Home / Insight / Court of Appeal dismisses teacher assault case

Court of Appeal dismisses teacher assault case

14/12/2021

On 19 November 2021, the Court of Appeal handed down judgment in Cunningham v Rochdale Metropolitan Borough Council [2021] EWCA Civ 1719. This claim concerned an incident at a Pupil Referral Unit “PRU” run by Rochdale MBC, educating pupils with emotional and behavioural difficulties. On 3 November 2015, the claimant, a teacher at the school, sustained serious injuries after being punched in the face by a pupil there.

Background

The pupil’s behaviour had declined and he had been involved in other incidents at the school earlier on during 2015, which included an earlier assault on the claimant on 22 September 2015 and one involving another teacher in October 2015.

The claimant contended that the school should have removed the pupil and placed him in a more therapeutic setting following the first incident. He also alleged that they had failed to produce risk assessments relating to the pupil or to arrange a return to school interview or a restorative justice meeting between the pupil and him after the previous assault on 22 September 2015, in accordance with school policies. It was also alleged that, had it been done, the assault on 3 November 2015 would probably not have occurred.
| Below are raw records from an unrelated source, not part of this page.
-- ==== Sys2Proof/Laws/Frames4.lean ====
section
/-!
SUPPORT. What each operation and each row leaves as it was. Part 4 of 5.
-/
namespace Sys2Proof.Laws

open Sys2Proof Sys2Proof.Machine Sys2Proof.Safety

theorem Block.regInvalidate_keeps {F : Nat} {a : Block} {b path} (s : sub 15544020367520 F) (h : Keeps F a b) :
    Keeps F a (Block.regInvalidate b path) := by
  unfold Block.regInvalidate
  extract_lets z0 z1 z2 z3 z4
  have h5 : Keeps F a z2 := by
    subst z2
    exact (Block.bumpEpoch_keeps (s.up rfl) (Block.invalidate_keeps (s.up rfl) h))
  have h6 : Keeps F a z3.2 := by
    subst z3
    refine Block.busyTime_keeps (s.up rfl) ?_
    exact h5
  have h7 : Keeps F a z4 := by
    subst z4
    exact h6
  refine Keeps.choice (fun h8 => ?_) (fun h8 => ?_)
  · exact (Block.pageErr_keeps (s.up rfl) h)
  · exact Keeps.upd (m := 67108864) h7 (s.up rfl) (by intro p; cases p <;> first | exact .inl rfl | (right; simp only [Part.same, and_self]))

theorem writesZtu_keeps : ∀ {F : Nat} {a : Block}, sub 15544020367776 F → ∀ w ∈ writesZtu, ∀ {b : Block} {path x v : Nat}, Keeps F a b → Keeps F a (w.2 b path x v) := by
  intro F a s
  unfold writesZtu
  refine List.forall_mem_cons.2 ⟨?_, List.forall_mem_cons.2 ⟨?_, List.forall_mem_cons.2 ⟨?_, List.forall_mem_cons.2 ⟨?_, List.forall_mem_cons.2 ⟨?_, List.forall_mem_cons.2 ⟨?_, List.forall_mem_cons.2 ⟨?_, List.forall_mem_cons.2 ⟨?_, List.forall_mem_cons.2 ⟨?_, List.forall_mem_cons.2 ⟨?_, List.forall_mem_cons.2 ⟨?_, List.forall_mem_cons.2 ⟨?_, List.forall_mem_cons.2 ⟨?_, List.forall_mem_cons.2 ⟨?_, List.forall_mem_cons.2 ⟨?_, List.forall_mem_cons.2 ⟨?_, List.forall_mem_cons.2 ⟨?_, List.forall_mem_cons.2 ⟨?_, List.forall_mem_cons.2 ⟨?_, fun _ h => nomatch h⟩⟩⟩⟩⟩⟩⟩⟩⟩⟩⟩⟩⟩⟩⟩⟩⟩⟩⟩
  · intro x0 x1 x2 x3 h4
    dsimp -zeta only
    exact (ztCtlWrite_keeps (s.up rfl) h4)
  · intro x5 x6 x7 x8 h9
    dsimp -zeta only
    exact (modeWrite_keeps (s.up rfl) h9)
  · intro x10 x11 x12 x13 h14
    dsimp -zeta only
    refine whileTaken_keeps (s.up rfl) ?_ ?_
    · intro x15 x16 x17 x18 h19
      exact (selWrite_keeps (s.up rfl) h19)
    · exact h14
  · intro x20 x21 x22 x23 h24
    dsimp -zeta only
    exact (Block.bootCommit_keeps (s.up rfl) h24)
  · intro x25 x26 x27 x28 h29
    dsimp -zeta only
    refine whileTaken_keeps (s.up rfl) ?_ ?_
    · intro x30 x31 x32 x33 h34
      exact (stageWrite_keeps (s.up rfl) h34)
    · exact h29
  · intro x35 x36 x37 x38 h39
    dsimp -zeta only
    exact (stageWrite_keeps (s.up rfl) h39)
  · intro x40 x41 x42 x43 h44
    dsimp -zeta only
    exact (stageWrite_keeps (s.up rfl) h44)
  · intro x45 x46 x47 x48 h49
    dsimp -zeta only
    exact (Block.fcrSizeWrite_keeps (s.up rfl) h49)
  · intro x50 x51 x52 x53 h54
    dsimp -zeta only
    exact (Block.fcrHeadWrite_keeps (s.up rfl) h54)
  · intro x55 x56 x57 x58 h59
    dsimp -zeta only
    refine ifTaken_keeps (s.up rfl) ?_ ?_
    · intro x60 x61 x62 x63 h64
      exact (plainWrite_keeps (s.up rfl) h64)
    · exact h59
  · intro x65 x66 x67 x68 h69
    dsimp -zeta only
    refine Keeps.choice (fun h70 => ?_) (fun h70 => ?_)
    · exact (Block.regInvalidate_keeps (s.up rfl) h69)
    · exact h69
  · intro x71 x72 x73 x74 h75
    dsimp -zeta only
    exact (Block.commitWrite_keeps (s.up rfl) h75)
  · intro x76 x77 x78 x79 h80
    dsimp -zeta only
    refine ifTaken_keeps (s.up rfl) ?_ ?_
    · intro x81 x82 x83 x84 h85
      exact (plainWrite_keeps (s.up rfl) h85)
    · exact h80
  · intro x86 x87 x88 x89 h90
    dsimp -zeta only
    refine whileTaken_keeps (s.up rfl) ?_ ?_
    · intro x91 x92 x93 x94 h95
      exact (plainWrite_keeps (s.up rfl) h95)
    · exact h90
  · intro x96 x97 x98 x99 h100
    dsimp -zeta only
    refine whileTaken_keeps (s.up rfl) ?_ ?_
    · intro x101 x102 x103 x104 h105
      exact (plainWrite_keeps (s.up rfl) h105)
    · exact h100
  · intro x106 x107 x108 x109 h110
    dsimp -zeta only
    refine whileTaken_keeps (s.up rfl) ?_ ?_
    · intro x111 x112 x113 x114 h115
      exact (plainWrite_keeps (s.up rfl) h115)
    · exact h110
  · intro x116 x117 x118 x119 h120
    dsimp -zeta only
    refine whileTaken_keeps (s.up rfl) ?_ ?_
    · intro x121 x122 x123 x124 h125
      exact (plainWrite_keeps (s.up rfl) h125)
    · exact h120
  · intro x126 x127 x128 x129 h130
    dsimp -zeta only
    refine whileTaken_keeps (s.up rfl) ?_ ?_
    · intro x131 x132 x133 x134 h135
      exact (plainWrite_keeps (s.up rfl) h135)
    · exact h130
  · intro x136 x137 x138 x139 h140
    dsimp -zeta only
    refine whileTaken_keeps (s.up rfl) ?_ ?_
    · intro x141 x142 x143 x144 h145
      exact (plainWrite_keeps (s.up rfl) h145)
    · exact h140

theorem Block.jobEnd_keeps {F : Nat} {a : Block} {b} (s : sub 4096 F) (h : Keeps F a b) :
    Keeps F a (Block.jobEnd b) := by
  unfold Block.jobEnd
  extract_lets z0 z1
  exact (Block.setCtx_keeps (s.up rfl) h)

theorem jobCtlWrite_keeps {F : Nat} {a : Block} {x0 x1 x2 x3} (s : sub 6528 F) (h : Keeps F a x0) :
    Keeps F a (jobCtlWrite x0 x1 x2 x3) := by
  unfold jobCtlWrite
  refine Keeps.choice (fun h0 => ?_) (fun h0 => ?_)
  · exact (Block.jobCommit_keeps (s.up rfl) h)
  · exact (Block.jobEnd_keeps (s.up rfl) h)

theorem Block.modPwr_keeps {F : Nat} {a : Block} {b f} (s : sub 68719476736 F) (h : Keeps F a b) :
    Keeps F a (Block.modPwr b f) := by
  unfold Block.modPwr
  exact Keeps.upd (m := 68719476736) h (s.up rfl) (by intro p; cases p <;> first | exact .inl rfl | (right; simp only [Part.same, and_self]))

theorem smSelWrite_keeps {F : Nat} {a : Block} {x0 x1 x2 x3} (s : sub 2176 F) (h : Keeps F a x0) :
    Keeps F a (smSelWrite x0 x1 x2 x3) := by
  unfold smSelWrite
  refine Keeps.choice (fun h0 => ?_) (fun h0 => ?_)
  · exact (plainWrite_keeps (s.up rfl) h)
  · refine Keeps.choice (fun h1 => ?_) (fun h1 => ?_)
    · exact h
    · exact (Block.pageErr_keeps (s.up rfl) h)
First instance High Court decision

HHJ Platts was critical of the lack of relevant documentation completed by the school. The deterioration in the pupil’s condition was undisputed. There was a failure to carry out or record any formal risk assessment on the pupil and there was no documentation in place to show that a properly updated behavioural support plan was in place either. However, evidence was given that the senior staff at the school were aware of the pupil’s deterioration generally and the type of events that manifested it. The court accepted that the staff carried out “dynamic risk assessments” and that informal communications within the school had been sufficient to bring issues concerning any individual pupil to the attention of relevant staff.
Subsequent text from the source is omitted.